WORK INSTRUCTION =
Take the material below and output exactly the run of lines from the one containing "st := retireThreads" down to the one containing "def vigilPt (f", with both included.
══ SOURCE DATA
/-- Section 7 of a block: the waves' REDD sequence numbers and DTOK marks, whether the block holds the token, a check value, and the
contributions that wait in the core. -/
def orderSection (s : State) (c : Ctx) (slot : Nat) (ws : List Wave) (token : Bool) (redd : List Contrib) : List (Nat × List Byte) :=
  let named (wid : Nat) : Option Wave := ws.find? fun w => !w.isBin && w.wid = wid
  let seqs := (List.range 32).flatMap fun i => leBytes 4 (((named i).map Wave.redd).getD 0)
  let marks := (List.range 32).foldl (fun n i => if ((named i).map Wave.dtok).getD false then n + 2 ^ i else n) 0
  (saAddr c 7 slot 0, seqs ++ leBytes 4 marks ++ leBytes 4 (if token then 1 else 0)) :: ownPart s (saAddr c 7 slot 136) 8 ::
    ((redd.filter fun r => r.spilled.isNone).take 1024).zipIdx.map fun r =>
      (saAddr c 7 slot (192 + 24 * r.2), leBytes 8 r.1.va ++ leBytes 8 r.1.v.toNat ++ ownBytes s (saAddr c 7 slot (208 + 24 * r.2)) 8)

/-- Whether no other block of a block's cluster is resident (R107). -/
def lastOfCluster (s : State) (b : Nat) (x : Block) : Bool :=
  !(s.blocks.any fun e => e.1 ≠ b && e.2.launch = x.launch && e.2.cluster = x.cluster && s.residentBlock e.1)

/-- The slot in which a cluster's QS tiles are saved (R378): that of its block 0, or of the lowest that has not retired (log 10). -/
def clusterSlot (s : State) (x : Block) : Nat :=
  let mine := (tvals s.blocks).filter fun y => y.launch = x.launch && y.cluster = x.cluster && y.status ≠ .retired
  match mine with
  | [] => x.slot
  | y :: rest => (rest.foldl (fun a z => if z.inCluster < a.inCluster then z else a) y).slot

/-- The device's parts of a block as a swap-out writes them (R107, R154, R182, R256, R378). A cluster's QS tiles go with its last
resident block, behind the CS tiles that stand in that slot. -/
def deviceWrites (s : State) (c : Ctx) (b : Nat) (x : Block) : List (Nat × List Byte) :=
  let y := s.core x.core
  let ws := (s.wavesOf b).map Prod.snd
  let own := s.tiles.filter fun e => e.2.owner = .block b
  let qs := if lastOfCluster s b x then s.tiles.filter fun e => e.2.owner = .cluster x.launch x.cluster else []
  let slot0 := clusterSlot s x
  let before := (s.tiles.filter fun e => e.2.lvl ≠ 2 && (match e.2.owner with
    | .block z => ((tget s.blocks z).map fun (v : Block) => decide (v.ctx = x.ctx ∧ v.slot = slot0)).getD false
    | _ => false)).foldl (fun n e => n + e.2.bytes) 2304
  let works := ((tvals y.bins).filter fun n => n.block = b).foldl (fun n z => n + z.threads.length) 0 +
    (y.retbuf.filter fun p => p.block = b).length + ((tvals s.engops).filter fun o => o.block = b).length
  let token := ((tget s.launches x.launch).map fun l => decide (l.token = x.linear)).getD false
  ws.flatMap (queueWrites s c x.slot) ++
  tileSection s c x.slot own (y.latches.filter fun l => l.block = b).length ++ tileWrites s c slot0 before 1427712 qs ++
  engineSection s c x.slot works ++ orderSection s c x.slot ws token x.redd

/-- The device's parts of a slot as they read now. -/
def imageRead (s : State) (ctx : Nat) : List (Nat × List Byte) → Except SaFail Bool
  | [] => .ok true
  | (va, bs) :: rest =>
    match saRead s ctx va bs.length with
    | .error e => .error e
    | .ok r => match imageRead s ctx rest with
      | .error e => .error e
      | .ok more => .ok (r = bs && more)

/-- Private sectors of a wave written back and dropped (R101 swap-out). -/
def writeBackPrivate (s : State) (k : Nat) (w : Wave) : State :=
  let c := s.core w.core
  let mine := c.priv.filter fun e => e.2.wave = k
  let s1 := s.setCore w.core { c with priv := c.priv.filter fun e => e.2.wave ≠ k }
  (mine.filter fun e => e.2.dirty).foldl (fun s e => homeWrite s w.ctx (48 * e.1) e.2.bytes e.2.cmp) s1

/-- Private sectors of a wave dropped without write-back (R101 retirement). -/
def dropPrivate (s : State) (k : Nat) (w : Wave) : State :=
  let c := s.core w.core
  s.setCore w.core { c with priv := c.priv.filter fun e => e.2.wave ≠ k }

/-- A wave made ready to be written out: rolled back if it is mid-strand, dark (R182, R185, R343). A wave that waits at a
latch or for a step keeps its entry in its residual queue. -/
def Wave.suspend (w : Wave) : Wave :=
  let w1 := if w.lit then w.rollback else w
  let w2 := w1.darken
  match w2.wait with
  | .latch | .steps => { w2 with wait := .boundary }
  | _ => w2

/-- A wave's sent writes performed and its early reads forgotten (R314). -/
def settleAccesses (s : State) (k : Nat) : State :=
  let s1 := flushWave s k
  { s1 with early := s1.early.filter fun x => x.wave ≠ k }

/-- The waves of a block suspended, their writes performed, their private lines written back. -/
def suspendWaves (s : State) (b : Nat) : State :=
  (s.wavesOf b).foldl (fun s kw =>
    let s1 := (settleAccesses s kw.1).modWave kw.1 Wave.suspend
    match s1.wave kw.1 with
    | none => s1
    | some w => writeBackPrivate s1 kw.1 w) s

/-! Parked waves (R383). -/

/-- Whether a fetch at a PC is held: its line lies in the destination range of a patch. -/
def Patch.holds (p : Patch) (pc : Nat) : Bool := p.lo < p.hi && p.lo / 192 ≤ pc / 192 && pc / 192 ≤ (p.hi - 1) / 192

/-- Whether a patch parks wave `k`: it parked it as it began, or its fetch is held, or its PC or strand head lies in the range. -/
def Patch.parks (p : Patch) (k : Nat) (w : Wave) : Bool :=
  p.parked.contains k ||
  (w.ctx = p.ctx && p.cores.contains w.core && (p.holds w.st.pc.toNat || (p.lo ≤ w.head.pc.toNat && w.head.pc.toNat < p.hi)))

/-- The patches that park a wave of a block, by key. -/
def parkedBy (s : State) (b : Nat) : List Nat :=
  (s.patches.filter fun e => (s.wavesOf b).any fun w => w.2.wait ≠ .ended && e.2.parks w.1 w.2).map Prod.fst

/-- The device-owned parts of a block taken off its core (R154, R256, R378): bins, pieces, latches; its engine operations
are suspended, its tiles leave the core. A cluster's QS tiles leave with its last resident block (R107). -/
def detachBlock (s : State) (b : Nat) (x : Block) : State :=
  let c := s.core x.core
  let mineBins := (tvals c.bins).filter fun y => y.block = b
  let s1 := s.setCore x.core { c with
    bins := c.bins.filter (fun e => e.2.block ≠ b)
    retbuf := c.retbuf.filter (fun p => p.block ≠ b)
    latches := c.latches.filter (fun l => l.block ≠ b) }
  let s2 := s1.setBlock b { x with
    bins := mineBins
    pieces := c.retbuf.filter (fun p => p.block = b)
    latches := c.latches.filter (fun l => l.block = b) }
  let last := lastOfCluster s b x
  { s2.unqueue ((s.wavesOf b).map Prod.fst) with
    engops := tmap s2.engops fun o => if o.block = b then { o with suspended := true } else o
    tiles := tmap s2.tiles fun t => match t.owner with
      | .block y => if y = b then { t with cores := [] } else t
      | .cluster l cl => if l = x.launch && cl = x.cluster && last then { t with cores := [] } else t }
════
══ SOURCE DATA
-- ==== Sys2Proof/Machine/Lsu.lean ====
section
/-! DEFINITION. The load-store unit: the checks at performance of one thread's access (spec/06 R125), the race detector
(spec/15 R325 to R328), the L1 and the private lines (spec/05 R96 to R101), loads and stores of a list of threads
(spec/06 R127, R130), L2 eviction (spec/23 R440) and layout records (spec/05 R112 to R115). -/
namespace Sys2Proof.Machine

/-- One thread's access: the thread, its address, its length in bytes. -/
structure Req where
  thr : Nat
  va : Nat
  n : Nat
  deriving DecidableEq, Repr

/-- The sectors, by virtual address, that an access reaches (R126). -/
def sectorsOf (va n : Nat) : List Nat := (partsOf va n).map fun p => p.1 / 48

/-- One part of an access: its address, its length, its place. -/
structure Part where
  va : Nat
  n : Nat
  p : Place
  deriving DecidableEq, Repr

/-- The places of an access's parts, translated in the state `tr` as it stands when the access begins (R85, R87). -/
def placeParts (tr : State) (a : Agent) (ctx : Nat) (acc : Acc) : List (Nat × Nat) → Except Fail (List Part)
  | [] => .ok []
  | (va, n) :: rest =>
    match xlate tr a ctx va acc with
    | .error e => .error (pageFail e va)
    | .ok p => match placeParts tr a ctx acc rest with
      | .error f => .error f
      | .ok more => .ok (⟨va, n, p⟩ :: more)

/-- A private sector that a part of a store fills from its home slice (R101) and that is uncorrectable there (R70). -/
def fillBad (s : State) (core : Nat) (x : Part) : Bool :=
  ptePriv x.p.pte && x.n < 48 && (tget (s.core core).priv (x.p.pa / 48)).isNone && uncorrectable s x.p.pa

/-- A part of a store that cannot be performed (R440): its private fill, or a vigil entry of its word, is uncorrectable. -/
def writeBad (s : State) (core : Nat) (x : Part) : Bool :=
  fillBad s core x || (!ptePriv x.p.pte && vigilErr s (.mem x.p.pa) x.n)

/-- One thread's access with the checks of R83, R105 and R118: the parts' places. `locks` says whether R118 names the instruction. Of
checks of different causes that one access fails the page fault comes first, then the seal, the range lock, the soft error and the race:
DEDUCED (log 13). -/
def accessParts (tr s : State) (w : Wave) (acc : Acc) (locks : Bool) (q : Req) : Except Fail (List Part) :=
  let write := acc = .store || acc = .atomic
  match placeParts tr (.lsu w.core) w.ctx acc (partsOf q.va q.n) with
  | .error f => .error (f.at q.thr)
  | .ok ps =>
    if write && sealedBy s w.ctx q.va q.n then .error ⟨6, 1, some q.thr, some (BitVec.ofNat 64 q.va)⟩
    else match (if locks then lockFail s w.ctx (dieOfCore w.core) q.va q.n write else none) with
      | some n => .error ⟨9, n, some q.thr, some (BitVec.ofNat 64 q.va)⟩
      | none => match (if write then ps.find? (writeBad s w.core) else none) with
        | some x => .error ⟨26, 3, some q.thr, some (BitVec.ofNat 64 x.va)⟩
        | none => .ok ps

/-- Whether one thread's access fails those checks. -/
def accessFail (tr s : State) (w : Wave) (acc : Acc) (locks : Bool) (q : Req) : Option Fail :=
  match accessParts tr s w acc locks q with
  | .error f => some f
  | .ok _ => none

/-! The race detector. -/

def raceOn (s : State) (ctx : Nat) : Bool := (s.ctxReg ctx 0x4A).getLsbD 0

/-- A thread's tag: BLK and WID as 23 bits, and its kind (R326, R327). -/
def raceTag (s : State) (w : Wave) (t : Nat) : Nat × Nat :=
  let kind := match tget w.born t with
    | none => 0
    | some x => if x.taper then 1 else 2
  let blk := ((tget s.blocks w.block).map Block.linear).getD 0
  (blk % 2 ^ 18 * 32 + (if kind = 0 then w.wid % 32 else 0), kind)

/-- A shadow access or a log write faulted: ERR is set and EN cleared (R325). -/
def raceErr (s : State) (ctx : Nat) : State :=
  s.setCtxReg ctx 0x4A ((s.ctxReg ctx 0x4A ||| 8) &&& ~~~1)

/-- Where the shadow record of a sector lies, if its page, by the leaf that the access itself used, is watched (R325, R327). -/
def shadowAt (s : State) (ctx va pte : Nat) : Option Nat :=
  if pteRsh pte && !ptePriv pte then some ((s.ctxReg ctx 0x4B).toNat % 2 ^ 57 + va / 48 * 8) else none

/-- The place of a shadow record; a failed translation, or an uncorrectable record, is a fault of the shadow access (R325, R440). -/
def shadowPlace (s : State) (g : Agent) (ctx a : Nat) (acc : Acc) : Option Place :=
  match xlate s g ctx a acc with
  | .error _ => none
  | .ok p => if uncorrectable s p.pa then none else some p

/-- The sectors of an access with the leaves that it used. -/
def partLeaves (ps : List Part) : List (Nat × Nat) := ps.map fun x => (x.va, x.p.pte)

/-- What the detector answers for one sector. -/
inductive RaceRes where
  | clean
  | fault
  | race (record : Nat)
════
══ SOURCE DATA
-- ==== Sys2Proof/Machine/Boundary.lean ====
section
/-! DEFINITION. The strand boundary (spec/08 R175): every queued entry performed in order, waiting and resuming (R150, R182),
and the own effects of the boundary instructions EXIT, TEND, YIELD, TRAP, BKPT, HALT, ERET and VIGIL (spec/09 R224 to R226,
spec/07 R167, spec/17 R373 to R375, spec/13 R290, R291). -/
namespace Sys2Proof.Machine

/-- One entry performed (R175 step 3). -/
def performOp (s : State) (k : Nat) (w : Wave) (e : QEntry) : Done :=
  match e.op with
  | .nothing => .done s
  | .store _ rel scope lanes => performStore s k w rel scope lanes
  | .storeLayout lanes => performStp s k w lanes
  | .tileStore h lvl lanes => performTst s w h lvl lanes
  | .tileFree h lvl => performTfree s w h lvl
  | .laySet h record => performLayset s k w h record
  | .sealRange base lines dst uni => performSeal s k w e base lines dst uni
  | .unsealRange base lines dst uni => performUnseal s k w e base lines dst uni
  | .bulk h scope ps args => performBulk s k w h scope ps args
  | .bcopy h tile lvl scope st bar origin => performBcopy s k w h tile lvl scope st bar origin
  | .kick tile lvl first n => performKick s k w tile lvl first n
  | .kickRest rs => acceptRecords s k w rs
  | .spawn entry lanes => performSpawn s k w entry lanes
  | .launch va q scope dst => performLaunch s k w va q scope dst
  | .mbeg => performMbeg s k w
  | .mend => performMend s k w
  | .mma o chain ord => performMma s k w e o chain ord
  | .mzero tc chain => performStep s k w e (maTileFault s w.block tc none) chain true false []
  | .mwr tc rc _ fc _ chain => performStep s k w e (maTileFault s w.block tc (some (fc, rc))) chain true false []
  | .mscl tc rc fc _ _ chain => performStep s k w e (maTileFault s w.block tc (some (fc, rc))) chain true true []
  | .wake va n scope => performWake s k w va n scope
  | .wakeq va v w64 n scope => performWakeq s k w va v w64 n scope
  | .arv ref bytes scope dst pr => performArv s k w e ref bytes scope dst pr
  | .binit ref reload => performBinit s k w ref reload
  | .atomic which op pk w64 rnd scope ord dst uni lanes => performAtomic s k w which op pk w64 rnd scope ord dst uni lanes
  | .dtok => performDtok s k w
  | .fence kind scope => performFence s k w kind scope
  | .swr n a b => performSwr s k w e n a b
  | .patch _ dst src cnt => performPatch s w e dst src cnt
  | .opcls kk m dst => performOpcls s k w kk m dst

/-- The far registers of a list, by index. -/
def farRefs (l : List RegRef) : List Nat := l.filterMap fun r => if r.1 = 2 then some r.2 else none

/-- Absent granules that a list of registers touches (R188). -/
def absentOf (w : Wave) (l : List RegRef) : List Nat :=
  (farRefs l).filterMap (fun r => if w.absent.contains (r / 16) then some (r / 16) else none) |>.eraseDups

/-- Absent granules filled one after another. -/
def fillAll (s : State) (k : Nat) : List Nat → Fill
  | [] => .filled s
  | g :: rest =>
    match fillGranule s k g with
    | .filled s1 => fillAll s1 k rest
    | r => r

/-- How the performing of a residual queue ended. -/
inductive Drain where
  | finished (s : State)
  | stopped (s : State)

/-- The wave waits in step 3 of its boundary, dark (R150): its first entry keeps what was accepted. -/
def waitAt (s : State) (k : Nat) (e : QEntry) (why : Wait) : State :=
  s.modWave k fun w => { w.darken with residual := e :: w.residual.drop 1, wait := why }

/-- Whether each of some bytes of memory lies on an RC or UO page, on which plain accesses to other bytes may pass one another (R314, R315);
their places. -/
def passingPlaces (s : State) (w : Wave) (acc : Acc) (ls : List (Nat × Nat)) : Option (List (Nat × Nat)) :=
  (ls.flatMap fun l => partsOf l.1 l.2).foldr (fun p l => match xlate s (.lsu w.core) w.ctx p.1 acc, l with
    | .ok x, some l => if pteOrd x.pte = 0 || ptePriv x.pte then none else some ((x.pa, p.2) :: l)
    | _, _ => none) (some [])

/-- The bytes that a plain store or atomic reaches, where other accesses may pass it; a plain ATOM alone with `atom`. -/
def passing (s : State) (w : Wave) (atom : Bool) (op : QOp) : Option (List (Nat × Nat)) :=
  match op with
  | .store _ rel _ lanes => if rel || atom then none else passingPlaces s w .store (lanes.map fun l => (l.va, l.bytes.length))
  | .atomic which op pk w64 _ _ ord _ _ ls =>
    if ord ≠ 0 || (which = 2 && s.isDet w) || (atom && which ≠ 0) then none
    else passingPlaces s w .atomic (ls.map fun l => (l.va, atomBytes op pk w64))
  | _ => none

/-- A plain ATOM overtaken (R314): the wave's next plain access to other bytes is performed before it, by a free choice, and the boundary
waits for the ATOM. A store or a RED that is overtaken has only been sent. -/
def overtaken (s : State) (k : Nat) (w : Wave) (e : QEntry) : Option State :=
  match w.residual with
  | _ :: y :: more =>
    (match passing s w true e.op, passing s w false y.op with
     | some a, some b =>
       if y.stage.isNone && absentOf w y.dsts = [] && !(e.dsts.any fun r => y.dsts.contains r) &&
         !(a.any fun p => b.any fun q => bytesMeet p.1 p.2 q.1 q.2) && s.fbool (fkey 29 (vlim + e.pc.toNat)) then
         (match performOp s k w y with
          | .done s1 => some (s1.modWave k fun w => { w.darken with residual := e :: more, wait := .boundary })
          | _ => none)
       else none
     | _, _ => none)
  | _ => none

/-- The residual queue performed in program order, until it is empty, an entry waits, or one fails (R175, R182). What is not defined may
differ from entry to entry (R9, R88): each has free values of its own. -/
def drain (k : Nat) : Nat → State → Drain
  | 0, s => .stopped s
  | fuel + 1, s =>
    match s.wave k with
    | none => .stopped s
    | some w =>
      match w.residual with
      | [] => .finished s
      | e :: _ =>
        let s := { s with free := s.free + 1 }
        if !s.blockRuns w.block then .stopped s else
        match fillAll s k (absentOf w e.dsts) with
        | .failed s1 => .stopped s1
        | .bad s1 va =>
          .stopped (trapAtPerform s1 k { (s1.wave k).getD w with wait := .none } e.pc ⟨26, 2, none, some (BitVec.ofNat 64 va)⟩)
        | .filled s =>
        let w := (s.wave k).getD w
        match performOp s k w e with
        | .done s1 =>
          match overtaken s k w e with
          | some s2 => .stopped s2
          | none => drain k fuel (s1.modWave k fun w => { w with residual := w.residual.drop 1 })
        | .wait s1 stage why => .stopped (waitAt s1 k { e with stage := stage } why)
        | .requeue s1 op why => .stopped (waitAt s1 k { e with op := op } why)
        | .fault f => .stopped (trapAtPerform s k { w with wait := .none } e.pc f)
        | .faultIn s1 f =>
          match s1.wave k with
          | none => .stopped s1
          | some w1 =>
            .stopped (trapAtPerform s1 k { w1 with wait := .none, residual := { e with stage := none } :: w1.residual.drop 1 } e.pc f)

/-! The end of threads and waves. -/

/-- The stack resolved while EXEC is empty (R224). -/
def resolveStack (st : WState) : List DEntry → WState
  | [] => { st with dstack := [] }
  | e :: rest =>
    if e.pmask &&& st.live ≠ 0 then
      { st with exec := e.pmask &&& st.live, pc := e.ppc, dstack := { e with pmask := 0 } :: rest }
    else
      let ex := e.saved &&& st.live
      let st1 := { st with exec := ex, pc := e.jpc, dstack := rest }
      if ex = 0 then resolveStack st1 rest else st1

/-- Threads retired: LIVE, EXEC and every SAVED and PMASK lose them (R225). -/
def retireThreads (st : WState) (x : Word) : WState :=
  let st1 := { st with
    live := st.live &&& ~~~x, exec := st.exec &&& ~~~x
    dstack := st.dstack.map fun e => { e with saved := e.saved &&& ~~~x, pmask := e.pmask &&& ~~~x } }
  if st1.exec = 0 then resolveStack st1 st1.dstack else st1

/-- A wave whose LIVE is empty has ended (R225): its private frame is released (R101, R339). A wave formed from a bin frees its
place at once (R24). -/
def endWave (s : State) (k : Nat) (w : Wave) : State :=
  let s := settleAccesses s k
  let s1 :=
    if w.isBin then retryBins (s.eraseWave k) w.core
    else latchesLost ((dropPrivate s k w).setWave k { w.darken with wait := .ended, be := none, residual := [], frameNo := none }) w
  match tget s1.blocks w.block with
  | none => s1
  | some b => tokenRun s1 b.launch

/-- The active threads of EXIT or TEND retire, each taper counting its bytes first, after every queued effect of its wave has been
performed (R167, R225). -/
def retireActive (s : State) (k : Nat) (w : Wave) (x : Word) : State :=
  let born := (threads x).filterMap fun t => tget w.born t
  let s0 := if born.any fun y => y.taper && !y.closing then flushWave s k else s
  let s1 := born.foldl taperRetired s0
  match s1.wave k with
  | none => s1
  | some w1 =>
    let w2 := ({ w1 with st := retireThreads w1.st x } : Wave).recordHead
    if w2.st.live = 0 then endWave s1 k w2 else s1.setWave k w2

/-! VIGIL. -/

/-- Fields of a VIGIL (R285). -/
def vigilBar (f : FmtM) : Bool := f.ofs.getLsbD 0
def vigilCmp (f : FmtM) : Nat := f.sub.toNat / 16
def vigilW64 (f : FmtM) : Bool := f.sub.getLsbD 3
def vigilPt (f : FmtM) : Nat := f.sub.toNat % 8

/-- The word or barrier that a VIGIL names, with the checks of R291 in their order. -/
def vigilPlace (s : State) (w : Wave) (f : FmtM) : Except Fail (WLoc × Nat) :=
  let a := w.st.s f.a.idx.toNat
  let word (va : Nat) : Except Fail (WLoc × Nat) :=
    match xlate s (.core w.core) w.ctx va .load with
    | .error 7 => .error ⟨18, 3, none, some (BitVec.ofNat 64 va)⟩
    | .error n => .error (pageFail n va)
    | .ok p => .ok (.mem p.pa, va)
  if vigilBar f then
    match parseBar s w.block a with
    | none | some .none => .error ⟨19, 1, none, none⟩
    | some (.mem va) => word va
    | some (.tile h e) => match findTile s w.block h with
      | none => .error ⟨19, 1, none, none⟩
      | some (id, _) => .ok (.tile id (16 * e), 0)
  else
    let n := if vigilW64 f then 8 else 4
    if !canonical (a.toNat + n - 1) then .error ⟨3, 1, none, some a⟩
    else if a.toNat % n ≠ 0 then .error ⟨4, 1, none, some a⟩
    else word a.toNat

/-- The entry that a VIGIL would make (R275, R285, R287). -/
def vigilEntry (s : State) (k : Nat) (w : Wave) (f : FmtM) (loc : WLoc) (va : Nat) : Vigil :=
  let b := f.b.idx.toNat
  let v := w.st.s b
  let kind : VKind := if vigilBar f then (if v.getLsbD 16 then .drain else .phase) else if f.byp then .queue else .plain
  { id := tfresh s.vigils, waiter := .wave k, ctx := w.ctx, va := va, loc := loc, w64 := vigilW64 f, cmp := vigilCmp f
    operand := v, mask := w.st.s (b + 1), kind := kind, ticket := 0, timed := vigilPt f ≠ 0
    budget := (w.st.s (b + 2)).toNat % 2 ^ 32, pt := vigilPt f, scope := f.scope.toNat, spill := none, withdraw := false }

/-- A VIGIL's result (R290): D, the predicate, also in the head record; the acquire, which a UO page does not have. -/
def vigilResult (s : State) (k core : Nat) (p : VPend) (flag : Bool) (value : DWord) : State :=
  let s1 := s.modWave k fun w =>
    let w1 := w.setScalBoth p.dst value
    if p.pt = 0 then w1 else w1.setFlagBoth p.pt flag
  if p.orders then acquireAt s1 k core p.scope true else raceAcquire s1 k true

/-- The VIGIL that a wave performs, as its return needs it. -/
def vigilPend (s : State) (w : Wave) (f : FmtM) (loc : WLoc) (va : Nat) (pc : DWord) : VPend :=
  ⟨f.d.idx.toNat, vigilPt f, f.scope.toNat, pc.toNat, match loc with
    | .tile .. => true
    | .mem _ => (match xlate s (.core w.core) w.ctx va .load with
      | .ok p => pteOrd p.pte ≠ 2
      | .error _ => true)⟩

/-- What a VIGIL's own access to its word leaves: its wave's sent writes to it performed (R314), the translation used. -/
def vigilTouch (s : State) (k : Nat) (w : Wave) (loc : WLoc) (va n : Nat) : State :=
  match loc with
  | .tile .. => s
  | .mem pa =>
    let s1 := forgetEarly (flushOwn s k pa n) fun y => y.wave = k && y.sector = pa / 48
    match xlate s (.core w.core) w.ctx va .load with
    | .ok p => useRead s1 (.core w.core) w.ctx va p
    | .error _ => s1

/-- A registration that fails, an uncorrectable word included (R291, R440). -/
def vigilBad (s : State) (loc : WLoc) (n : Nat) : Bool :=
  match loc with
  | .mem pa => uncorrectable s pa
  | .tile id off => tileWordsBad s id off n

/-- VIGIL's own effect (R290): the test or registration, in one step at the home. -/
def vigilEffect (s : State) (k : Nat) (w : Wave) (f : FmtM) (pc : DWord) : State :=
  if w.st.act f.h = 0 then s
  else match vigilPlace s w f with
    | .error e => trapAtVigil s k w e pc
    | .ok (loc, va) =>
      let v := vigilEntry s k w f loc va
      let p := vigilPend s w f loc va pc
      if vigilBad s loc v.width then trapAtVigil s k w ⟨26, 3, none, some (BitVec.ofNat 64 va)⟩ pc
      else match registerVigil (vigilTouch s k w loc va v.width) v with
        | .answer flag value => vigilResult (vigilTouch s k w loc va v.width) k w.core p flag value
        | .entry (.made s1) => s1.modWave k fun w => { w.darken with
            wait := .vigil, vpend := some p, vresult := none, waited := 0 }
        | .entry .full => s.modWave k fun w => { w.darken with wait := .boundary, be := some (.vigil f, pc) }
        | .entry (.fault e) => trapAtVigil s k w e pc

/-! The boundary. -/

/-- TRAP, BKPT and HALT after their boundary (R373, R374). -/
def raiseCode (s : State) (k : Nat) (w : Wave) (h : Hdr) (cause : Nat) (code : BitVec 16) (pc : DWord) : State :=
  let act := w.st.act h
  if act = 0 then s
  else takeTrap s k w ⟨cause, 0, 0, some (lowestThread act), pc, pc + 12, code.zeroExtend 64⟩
════
OUTPUT OF THE TASK =
    let w2 := ({ w1 with st := retireThreads w1.st x } : Wave).recordHead
    if w2.st.live = 0 then endWave s1 k w2 else s1.setWave k w2

/-! VIGIL. -/

/-- Fields of a VIGIL (R285). -/
def vigilBar (f : FmtM) : Bool := f.ofs.getLsbD 0
def vigilCmp (f : FmtM) : Nat := f.sub.toNat / 16
def vigilW64 (f : FmtM) : Bool := f.sub.getLsbD 3
def vigilPt (f : FmtM) : Nat := f.sub.toNat % 8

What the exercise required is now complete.